§ Work order
Pick every line with "trans" from the material below.

§ Data for review
theorem Attention.gains.fold {g : Attention → Feeder → Attention} (hg : ∀ b f, a.gains kinds b → a.gains kinds (g b f))
    (h : a.gains kinds b) (fs : List Feeder) : a.gains kinds (fs.foldl g b) := by
  induction fs generalizing b with
  | nil => exact h
  | cons f rest ih => exact ih (hg b f h)

end

/-- The kinds of notice that a warm reset can leave pending (04 R81, 06 R125). -/
def NoticeKind.ofReset (k : NoticeKind) : Prop := k = .levelChange ∨ k = .tagExpired

/-! ## The hunts that ran (08 R162) -/

/-- A hunt record after a warm reset. -/
def Hunt.reset (h : Hunt) : Hunt := if h.phase.final then h else h.close (.abandoned .reset) none

theorem State.warmHunt_eq (s : State) (f : Feeder) : s.warmHunt f = { s with
    hunts := s.hunts.set f ((s.hunts.get f).map Hunt.reset)
    link := { s.link with devices := if s.huntRuns f then returnDevices f none s.link.devices else s.link.devices } } := by
  unfold State.warmHunt State.huntRuns
  cases hh : s.hunts.get f with
  | none =>
    have hsame : s.hunts.set f none = s.hunts := hh ▸ Four.set_get s.hunts f
    simp [hsame]
  | some h =>
    dsimp only
    by_cases hfinal : h.phase.final = true
    · have hsame : s.hunts.set f (some h) = s.hunts := hh ▸ Four.set_get s.hunts f
      simp [Hunt.reset, hfinal, hsame]
    · simp only [Hunt.reset, Option.map_some, Bool.eq_false_iff.mpr hfinal]
      rfl

/-- A device that a hunt that ran has handed back. -/
def Device.handedBack (runs : Feeder → Bool) (d : Device) : Device :=
  if d.owner = .hunt ∧ runs d.feeder = true then d.returned false else d

theorem handedBack_owned {runs : Feeder → Bool} {f : Feeder} {d : Device} (hf : d.feeder = f) :
    (if runs f then (if d.owned f then d.returned false else d) else d) = d.handedBack runs := by
  unfold Device.handedBack
  rw [hf]
  cases hr : runs f with
  | false => simp
  | true =>
    have howned : d.owned f = true ↔ d.owner = .hunt ∧ true = true := by
      rw [Device.owned_iff]
      exact ⟨fun h => ⟨h.2, rfl⟩, fun h => ⟨hf, h.1⟩⟩
    exact (if_pos rfl).trans (ite_of_iff howned rfl rfl)

theorem State.foldl_warmHunt {fs : List Feeder} (hn : fs.Nodup) (s : State) : fs.foldl State.warmHunt s = { s with
    hunts := fs.foldl (fun h f => h.set f ((h.get f).map Hunt.reset)) s.hunts
    link := { s.link with devices := s.link.devices.map (fun p => (p.1,
      if p.2.feeder ∈ fs then p.2.handedBack s.huntRuns else p.2)) } } := by
  induction fs generalizing s with
  | nil =>
    have hsame : s.link.devices.map (fun p => (p.1, if p.2.feeder ∈ ([] : List Feeder) then p.2.handedBack s.huntRuns else p.2)) =
        s.link.devices := by simp
    rw [hsame]
    rfl
  | cons f rest ih =>
    obtain ⟨hf, hrest⟩ := List.nodup_cons.mp hn
    have hruns (g : Feeder) (hg : g ≠ f) : (s.warmHunt f).huntRuns g = s.huntRuns g := by
      unfold State.huntRuns
      rw [((Touches.refl f s).warmHunt).huntOther g hg]
    have hone : (s.warmHunt f).link.devices = s.link.devices.map (fun p => (p.1,
        if s.huntRuns f then (if p.2.owned f then p.2.returned false else p.2) else p.2)) := by
      rw [State.warmHunt_eq]
      cases s.huntRuns f with
      | true => rfl
      | false => simp
    have hdevices : (s.warmHunt f).link.devices.map (fun p => (p.1,
          if p.2.feeder ∈ rest then p.2.handedBack (s.warmHunt f).huntRuns else p.2)) = s.link.devices.map (fun p => (p.1,
        if p.2.feeder ∈ f :: rest then p.2.handedBack s.huntRuns else p.2)) := by
      rw [hone, List.map_map]
      refine List.map_congr_left fun p _ => congrArg (Prod.mk p.1) ?_
      dsimp only
      by_cases hp : p.2.feeder = f
      · have hfeeder : (p.2.handedBack s.huntRuns).feeder = f := by
          unfold Device.handedBack
          split <;> exact hp
        simp only [handedBack_owned hp]
        rw [if_neg (hfeeder ▸ hf), if_pos (List.mem_cons.mpr (.inl hp))]
      · have hother : (if s.huntRuns f then (if p.2.owned f then p.2.returned false else p.2) else p.2) = p.2 := by
          rw [if_neg (fun ho => hp (Device.owned_iff.mp ho).1), ite_self]
        have hmem : p.2.feeder ∈ f :: rest ↔ p.2.feeder ∈ rest := by simp [hp]
        simp only [hother]
        refine ite_of_iff hmem.symm ?_ rfl
        unfold Device.handedBack
        rw [hruns _ hp]
    rw [List.foldl_cons, List.foldl_cons, ih hrest, hdevices, State.warmHunt_eq]

theorem State.warmHunts_eq (s : State) : Ix4.all.foldl State.warmHunt s = { s with
    hunts := s.hunts.map (Option.map Hunt.reset)
    link := { s.link with devices := s.link.devices.map (fun p => (p.1, p.2.handedBack s.huntRuns)) } } := by
  have hdevices : s.link.devices.map (fun p => (p.1, if p.2.feeder ∈ Ix4.all then p.2.handedBack s.huntRuns else p.2)) =
      s.link.devices.map (fun p => (p.1, p.2.handedBack s.huntRuns)) :=
    List.map_congr_left fun p _ => congrArg (Prod.mk p.1) (if_pos (Ix4.mem_all p.2.feeder))
  rw [State.foldl_warmHunt (by decide), hdevices]
  rfl

/-! ## The derivations at the end (06 R125) -/

/-- The notice of a level that a derivation moves. -/
def Attention.tellLevel (old new : Feeder → Condition) (a : Attention) (f : Feeder) : Attention :=
  if (old f).level = (new f).level then a else a.give (.feeder f) (.levelChange (old f).level (new f).level)

theorem State.deriveQuietly_eq (s : State) (f : Feeder) : s.deriveQuietly f = { s with
    cond := s.cond.set f (s.conditionOf f)
    att := s.att.tellLevel s.cond.get s.conditionOf f
    link := { s.link with devices := s.link.devices.map (fun p => (p.1,
      if p.2.feeder = f then p.2.wished (s.conditionOf f).wish else p.2)) } } := by
  unfold State.deriveQuietly Attention.tellLevel
  dsimp only
  split <;> rfl

theorem Device.wished_feeder (w : Bool) (d : Device) : (d.wished w).feeder = d.feeder := by
  unfold Device.wished
  split <;> rfl

theorem State.foldl_deriveQuietly {fs : List Feeder} (hn : fs.Nodup) (s : State) : fs.foldl State.deriveQuietly s = { s with
    cond := fs.foldl (fun c f => c.set f (s.conditionOf f)) s.cond
    att := fs.foldl (Attention.tellLevel s.cond.get s.conditionOf) s.att
    link := { s.link with devices := s.link.devices.map (fun p => (p.1,
      if p.2.feeder ∈ fs then p.2.wished (s.conditionOf p.2.feeder).wish else p.2)) } } := by
  induction fs generalizing s with
  | nil =>
    have hsame : s.link.devices.map (fun p => (p.1,
        if p.2.feeder ∈ ([] : List Feeder) then p.2.wished (s.conditionOf p.2.feeder).wish else p.2)) = s.link.devices := by simp
    rw [hsame]
    rfl
  | cons f rest ih =>
    obtain ⟨hf, hrest⟩ := List.nodup_cons.mp hn
    have hcond : (s.deriveQuietly f).conditionOf = s.conditionOf := by
      rw [State.deriveQuietly_eq]
      rfl
    have hold (a : Attention) : rest.foldl (Attention.tellLevel (s.deriveQuietly f).cond.get s.conditionOf) a =
        rest.foldl (Attention.tellLevel s.cond.get s.conditionOf) a := by
      refine foldl_eq_of_mem (b := a) fun a g hg => ?_
      have hget : (s.deriveQuietly f).cond.get g = s.cond.get g := by
        rw [State.deriveQuietly_eq]
        exact Four.get_set_other _ _ (ne_of_mem_of_not_mem hg hf)
      unfold Attention.tellLevel
      rw [hget]
    have hdevices : (s.deriveQuietly f).link.devices.map (fun p => (p.1,
          if p.2.feeder ∈ rest then p.2.wished (s.conditionOf p.2.feeder).wish else p.2)) = s.link.devices.map (fun p => (p.1,
        if p.2.feeder ∈ f :: rest then p.2.wished (s.conditionOf p.2.feeder).wish else p.2)) := by
      rw [State.deriveQuietly_eq, List.map_map]
      refine List.map_congr_left fun p _ => congrArg (Prod.mk p.1) ?_
      dsimp only
      by_cases hp : p.2.feeder = f
      · have hfeeder (w : Bool) : (p.2.wished w).feeder = f := (Device.wished_feeder ..).trans hp
        simp only [hp, if_true, hfeeder]
        rw [if_neg hf, if_pos (List.mem_cons_self ..)]
      · have hmem : p.2.feeder ∈ f :: rest ↔ p.2.feeder ∈ rest := by simp [hp]
        simp only [hp, if_false]
        exact ite_of_iff hmem.symm rfl rfl
    rw [List.foldl_cons, List.foldl_cons, List.foldl_cons, ih hrest, hcond, hold, hdevices, State.deriveQuietly_eq]

theorem State.deriveQuietlies_eq (s : State) : Ix4.all.foldl State.deriveQuietly s = { s with
    cond := Four.build s.conditionOf
    att := Ix4.all.foldl (Attention.tellLevel s.cond.get s.conditionOf) s.att
    link := { s.link with devices := s.link.devices.map (fun p => (p.1, p.2.wished (s.conditionOf p.2.feeder).wish)) } } := by
  have hdevices : s.link.devices.map (fun p => (p.1,
      if p.2.feeder ∈ Ix4.all then p.2.wished (s.conditionOf p.2.feeder).wish else p.2)) =
      s.link.devices.map (fun p => (p.1, p.2.wished (s.conditionOf p.2.feeder).wish)) :=
    List.map_congr_left fun p _ => congrArg (Prod.mk p.1) (if_pos (Ix4.mem_all p.2.feeder))
  rw [State.foldl_deriveQuietly (by decide), hdevices]
  rfl

/-! ## The calendar at the end of a reset (05 R109) -/

theorem State.calendarAfterReset_unset {s : State} {n : Nat} (h : (Calendar.keepTime n s.cal).1.clock = none) :
    s.calendarAfterReset n = { s with cal := (Calendar.keepTime n s.cal).1 } := by
  unfold State.calendarAfterReset
  simp only [h]

/-- The calendar that a reset ends with, its levels derived. -/
def Calendar.afterReset (c : Calendar) (d : Option Carry) (k : Clock) : Calendar :=
  let c := c.evaluateAll.expireDeclarations k.minute ((d.map (·.yearWrap)).getD false) ⟨false, false⟩
  (if d.isSome then c.fire k else c).settleLevels

theorem State.calendarAfterReset_set {s : State} {n : Nat} {k : Clock} (h : (Calendar.keepTime n s.cal).1.clock = some k) :
    s.calendarAfterReset n = { s with
      cal := (Calendar.keepTime n s.cal).1.afterReset (Calendar.keepTime n s.cal).2 k
      tags := s.tags.filter (fun x => !x.expired k.minute)
      att := (losers (s.tags.filter (Tag.expired k.minute))).foldl (Attention.tellExpired (s.tags.filter (Tag.expired k.minute))) s.att } := by
  unfold State.calendarAfterReset
  simp only [h]
  rw [State.expireTags_eq rfl]
  rfl

/-- The pending notices at the end of a reset (04 R81). -/
theorem Attention.gains_tellExpired {a b : Attention} (h : a.gains NoticeKind.ofReset b) (gone : List Tag) (f : Feeder) :
    a.gains NoticeKind.ofReset (b.tellExpired gone f) := by
  unfold Attention.tellExpired
  split
  · exact h.give _ (.inr rfl)
  · exact h

theorem Attention.gains_tellLevel {a b : Attention} (h : a.gains NoticeKind.ofReset b) (old new : Feeder → Condition) (f : Feeder) :
    a.gains NoticeKind.ofReset (b.tellLevel old new f) := by
  unfold Attention.tellLevel
  split
  · exact h
  · exact h.give _ (.inl rfl)

/-! ## The warm reset (O15) -/

theorem State.warmBlocks_eq (s : State) (pins : Pins) : s.warmBlocks pins = { s with
    contacts := pins.contacts
    backup := false
    sample := Four.fill coldSample
    engine := Four.fill coldEngine
    store := s.store.warm
    seq := pins.contacts.map (resetSeq .warmReset)
    inputs := s.inputs.map Inputs.warm
    latch := false
    hunts := s.hunts.map (Option.map Hunt.reset)
    link := Link.warm { s.link with devices := s.link.devices.map (fun p => (p.1, p.2.handedBack s.huntRuns)) } pins.carrier
    att := s.att.warm } := by
  unfold State.warmBlocks
  rw [State.warmHunts_eq]

/-- The part at the end of a warm reset, from the part whose calendar has been kept (06 R125, 11 R204). -/
theorem State.warmReset_eq {s v : State} {pins : Pins} (hv : v = (s.warmBlocks pins).calendarAfterReset pins.ticks) (kind : StartKind) :
    s.warmReset kind pins = { v with
      cond := Four.build v.conditionOf
      att := Ix4.all.foldl (Attention.tellLevel v.cond.get v.conditionOf) v.att
      link := { v.link with devices := v.link.devices.map (fun p => (p.1, p.2.wished (v.conditionOf p.2.feeder).wish)) }
      port := v.port.warm kind pins.selected } := by
  unfold State.warmReset
  rw [← hv]
  dsimp only
  rw [State.deriveQuietlies_eq]

theorem State.calendarAfterReset_rest (s : State) (n : Nat) : ∃ c ts a, s.calendarAfterReset n = { s with cal := c, tags := ts, att := a }
    ∧ s.att.gains NoticeKind.ofReset a := by
  cases h : (Calendar.keepTime n s.cal).1.clock with
  | none => exact ⟨_, s.tags, s.att, State.calendarAfterReset_unset h, .refl⟩
  | some k =>
    exact ⟨_, _, _, State.calendarAfterReset_set h, Attention.gains.fold (fun b f hb => Attention.gains_tellExpired hb _ f) .refl _⟩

§ Result for this task
    exact (if_pos rfl).trans (ite_of_iff howned rfl rfl)
      · have hfeeder (w : Bool) : (p.2.wished w).feeder = f := (Device.wished_feeder ..).trans hp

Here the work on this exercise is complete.